# [Stored items]
= Beginning of Section =
/-- After a step to a Running state the run goes on from there. -/
theorem runFor_succ_of_running (hl : s.status.live = true) (h : step s = .next t)
    (ht : t.status = .running) (k : Nat) : runFor (k + 1) s = runFor k t := by
  simp [runFor, hl, runLoop, h, ht, Status.live_running]

/-- A step to a state that is not Running is the last. -/
theorem runFor_succ_of_stopped (hl : s.status.live = true) (h : step s = .next t)
    (ht : t.status ≠ .running) (k : Nat) : runFor (k + 1) s = t.report := by
  simp [runFor, hl, runLoop, h, ht]

/-- Where the step does not answer, the run is stuck. -/
theorem runFor_succ_of_no_answer (hl : s.status.live = true) (h : ∀ u, step s ≠ .next u) (k : Nat) :
    runFor (k + 1) s = .stuck s := by
  cases hs : step s with
  | next u => exact absurd hs (h u)
  | fault r => simp [runFor, hl, runLoop, hs]
  | refused r => simp [runFor, hl, runLoop, hs]

theorem State.report_inj : s.report = t.report ↔ s = t :=
  ⟨fun h => (Progress.completed.inj h).2, congrArg _⟩

end

/-- Induction over a RUN that answers: it answers at once in an inert status, or by its last step, or goes on after a step to a Running state. -/
theorem runFor_completed_induction {reply : Reply} {t : State} {P : Nat → State → Prop}
    (inert : ∀ k, t.status.live = false → reply = .status t.status t.fault → P k t)
    (last : ∀ k s, s.status.live = true → step s = .next t → t.status ≠ .running →
      reply = .status t.status t.fault → P (k + 1) s)
    (more : ∀ k s u, s.status.live = true → step s = .next u → u.status = .running →
      runFor k u = .completed reply t → P k u → P (k + 1) s)
    {k : Nat} {s : State} (h : runFor k s = .completed reply t) : P k s := by
  induction k generalizing s with
  | zero =>
    cases hl : s.status.live with
    | false =>
      rw [runFor_of_inert hl] at h
      cases h
      exact inert 0 hl rfl
    | true =>
      rw [runFor_zero hl] at h
      cases h
  | succ k ih =>
    cases hl : s.status.live with
    | false =>
      rw [runFor_of_inert hl] at h
      cases h
      exact inert (k + 1) hl rfl
    | true =>
      by_cases hs : ∃ u, step s = .next u
      · obtain ⟨u, hu⟩ := hs
        by_cases hst : u.status = .running
        · rw [runFor_succ_of_running hl hu hst] at h
          exact more k s u hl hu hst h (ih h)
        · rw [runFor_succ_of_stopped hl hu hst] at h
          cases h
          exact last k s hl hu hst rfl
      · rw [runFor_succ_of_no_answer hl (not_exists.mp hs)] at h
        cases h

/-- A RUN that answers has ended, and it answers the status and the record of the state it leaves (46_host_interface.md R95). -/
theorem runFor_completed {k : Nat} {s t : State} {reply : Reply}
    (h : runFor k s = .completed reply t) : RunEnds s t := by
  have hreply : reply = .status t.status t.fault :=
    runFor_completed_induction (P := fun _ _ => reply = .status t.status t.fault)
      (fun _ _ hr => hr) (fun _ _ _ _ _ hr => hr) (fun _ _ _ _ _ _ _ hr => hr) h
  exact ⟨k, by rw [h, hreply]; rfl⟩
= End of Section =
# [Exercise aim]
Give again, exactly as written, every line from the first one above through the line that has "simp [runFor, hl, runLoop, h, ht, Status.live_running]" in it.

# [Task result]
/-- After a step to a Running state the run goes on from there. -/
theorem runFor_succ_of_running (hl : s.status.live = true) (h : step s = .next t)
    (ht : t.status = .running) (k : Nat) : runFor (k + 1) s = runFor k t := by
  simp [runFor, hl, runLoop, h, ht, Status.live_running]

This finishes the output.